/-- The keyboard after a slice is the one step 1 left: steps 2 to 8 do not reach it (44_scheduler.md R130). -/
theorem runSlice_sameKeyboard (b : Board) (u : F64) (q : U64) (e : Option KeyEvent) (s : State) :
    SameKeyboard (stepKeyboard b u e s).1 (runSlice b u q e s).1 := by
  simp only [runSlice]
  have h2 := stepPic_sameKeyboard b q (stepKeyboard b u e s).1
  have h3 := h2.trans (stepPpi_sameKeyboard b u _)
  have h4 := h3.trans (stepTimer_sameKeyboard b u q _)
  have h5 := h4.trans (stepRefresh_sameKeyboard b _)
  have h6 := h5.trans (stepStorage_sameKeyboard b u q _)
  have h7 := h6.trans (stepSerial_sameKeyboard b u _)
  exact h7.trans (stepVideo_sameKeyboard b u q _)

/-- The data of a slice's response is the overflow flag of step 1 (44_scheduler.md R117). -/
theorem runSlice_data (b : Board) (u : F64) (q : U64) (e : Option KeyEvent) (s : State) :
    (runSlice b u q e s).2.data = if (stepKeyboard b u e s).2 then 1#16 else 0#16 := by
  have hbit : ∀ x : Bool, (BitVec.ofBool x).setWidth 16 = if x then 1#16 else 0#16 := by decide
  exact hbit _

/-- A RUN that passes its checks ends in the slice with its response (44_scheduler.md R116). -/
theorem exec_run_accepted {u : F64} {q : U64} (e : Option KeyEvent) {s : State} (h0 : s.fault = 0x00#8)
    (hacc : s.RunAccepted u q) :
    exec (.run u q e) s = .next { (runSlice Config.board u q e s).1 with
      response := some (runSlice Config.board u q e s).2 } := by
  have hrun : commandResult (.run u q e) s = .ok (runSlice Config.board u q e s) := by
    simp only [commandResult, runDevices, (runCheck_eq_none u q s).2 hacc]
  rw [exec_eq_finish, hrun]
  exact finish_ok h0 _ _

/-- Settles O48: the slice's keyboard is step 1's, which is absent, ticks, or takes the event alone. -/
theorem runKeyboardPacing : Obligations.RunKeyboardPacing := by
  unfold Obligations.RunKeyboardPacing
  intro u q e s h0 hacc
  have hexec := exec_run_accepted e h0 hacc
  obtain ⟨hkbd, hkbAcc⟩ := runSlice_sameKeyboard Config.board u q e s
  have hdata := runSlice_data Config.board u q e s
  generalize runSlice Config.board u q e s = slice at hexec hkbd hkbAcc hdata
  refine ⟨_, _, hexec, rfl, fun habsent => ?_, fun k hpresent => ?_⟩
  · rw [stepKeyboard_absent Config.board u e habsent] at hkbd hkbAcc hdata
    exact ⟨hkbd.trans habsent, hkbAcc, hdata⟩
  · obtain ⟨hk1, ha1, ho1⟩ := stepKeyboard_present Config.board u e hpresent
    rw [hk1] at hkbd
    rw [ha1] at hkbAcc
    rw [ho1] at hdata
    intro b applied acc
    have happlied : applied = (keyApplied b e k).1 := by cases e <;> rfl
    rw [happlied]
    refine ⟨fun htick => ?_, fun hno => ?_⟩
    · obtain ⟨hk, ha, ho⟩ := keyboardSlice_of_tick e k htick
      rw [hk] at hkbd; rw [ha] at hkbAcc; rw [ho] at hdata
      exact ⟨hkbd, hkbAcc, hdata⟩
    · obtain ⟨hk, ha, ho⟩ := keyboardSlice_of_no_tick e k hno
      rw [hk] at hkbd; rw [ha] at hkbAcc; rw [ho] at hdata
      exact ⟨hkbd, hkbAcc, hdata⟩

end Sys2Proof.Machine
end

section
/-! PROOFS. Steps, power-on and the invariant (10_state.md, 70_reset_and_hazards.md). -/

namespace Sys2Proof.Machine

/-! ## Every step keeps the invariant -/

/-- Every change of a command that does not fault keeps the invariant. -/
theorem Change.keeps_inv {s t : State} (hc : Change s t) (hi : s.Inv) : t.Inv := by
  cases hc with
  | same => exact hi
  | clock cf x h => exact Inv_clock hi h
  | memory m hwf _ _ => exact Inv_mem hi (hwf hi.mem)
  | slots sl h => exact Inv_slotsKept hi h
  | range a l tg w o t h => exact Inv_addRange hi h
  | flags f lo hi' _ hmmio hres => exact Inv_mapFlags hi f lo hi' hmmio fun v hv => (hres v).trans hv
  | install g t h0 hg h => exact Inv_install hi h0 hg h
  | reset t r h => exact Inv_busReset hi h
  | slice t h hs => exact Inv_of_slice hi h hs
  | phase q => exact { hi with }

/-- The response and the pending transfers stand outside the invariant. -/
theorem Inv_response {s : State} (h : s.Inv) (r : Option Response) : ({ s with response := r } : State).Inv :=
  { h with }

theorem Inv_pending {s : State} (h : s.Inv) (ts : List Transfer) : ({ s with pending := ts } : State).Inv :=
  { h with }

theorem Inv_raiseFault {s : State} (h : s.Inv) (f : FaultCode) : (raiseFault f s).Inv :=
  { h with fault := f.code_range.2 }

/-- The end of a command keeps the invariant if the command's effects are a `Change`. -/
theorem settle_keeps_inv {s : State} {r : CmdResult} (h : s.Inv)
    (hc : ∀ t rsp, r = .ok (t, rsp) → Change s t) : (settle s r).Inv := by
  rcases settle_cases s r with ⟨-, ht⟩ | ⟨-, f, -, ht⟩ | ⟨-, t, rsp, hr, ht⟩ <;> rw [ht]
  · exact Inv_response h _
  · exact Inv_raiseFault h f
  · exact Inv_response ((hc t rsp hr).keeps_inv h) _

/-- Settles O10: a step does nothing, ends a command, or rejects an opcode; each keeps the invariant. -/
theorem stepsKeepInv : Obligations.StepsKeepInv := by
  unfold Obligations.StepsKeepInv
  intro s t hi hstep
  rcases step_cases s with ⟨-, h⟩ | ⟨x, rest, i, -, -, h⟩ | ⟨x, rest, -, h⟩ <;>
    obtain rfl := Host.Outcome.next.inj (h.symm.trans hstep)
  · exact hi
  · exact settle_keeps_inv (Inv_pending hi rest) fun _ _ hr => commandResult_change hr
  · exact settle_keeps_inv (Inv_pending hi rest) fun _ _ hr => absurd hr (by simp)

==

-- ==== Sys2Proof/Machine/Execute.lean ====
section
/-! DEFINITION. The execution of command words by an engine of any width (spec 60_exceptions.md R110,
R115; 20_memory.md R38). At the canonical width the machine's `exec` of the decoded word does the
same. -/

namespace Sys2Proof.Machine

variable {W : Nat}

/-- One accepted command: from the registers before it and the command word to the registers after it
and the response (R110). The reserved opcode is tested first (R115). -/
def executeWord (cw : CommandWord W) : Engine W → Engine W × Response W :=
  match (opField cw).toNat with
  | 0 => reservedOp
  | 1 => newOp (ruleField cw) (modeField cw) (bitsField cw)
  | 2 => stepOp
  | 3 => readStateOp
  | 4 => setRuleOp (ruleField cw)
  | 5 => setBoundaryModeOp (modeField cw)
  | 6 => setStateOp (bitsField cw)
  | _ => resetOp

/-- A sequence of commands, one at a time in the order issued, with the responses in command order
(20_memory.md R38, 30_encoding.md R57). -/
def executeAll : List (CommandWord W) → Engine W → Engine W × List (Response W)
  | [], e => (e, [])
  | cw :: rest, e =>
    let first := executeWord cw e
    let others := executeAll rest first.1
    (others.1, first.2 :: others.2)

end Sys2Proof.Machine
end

#### Task objective
Given the records above, restate word for word only the lines starting at the one with "(44_scheduler.md R130). -/" and ending at the one with "exact h7.trans (stepVideo_sameKeyboard".

#### Answer area
/-- The keyboard after a slice is the one step 1 left: steps 2 to 8 do not reach it (44_scheduler.md R130). -/
theorem runSlice_sameKeyboard (b : Board) (u : F64) (q : U64) (e : Option KeyEvent) (s : State) :
    SameKeyboard (stepKeyboard b u e s).1 (runSlice b u q e s).1 := by
  simp only [runSlice]
  have h2 := stepPic_sameKeyboard b q (stepKeyboard b u e s).1
  have h3 := h2.trans (stepPpi_sameKeyboard b u _)
  have h4 := h3.trans (stepTimer_sameKeyboard b u q _)
  have h5 := h4.trans (stepRefresh_sameKeyboard b _)
  have h6 := h5.trans (stepStorage_sameKeyboard b u q _)
  have h7 := h6.trans (stepSerial_sameKeyboard b u _)
  exact h7.trans (stepVideo_sameKeyboard b u q _)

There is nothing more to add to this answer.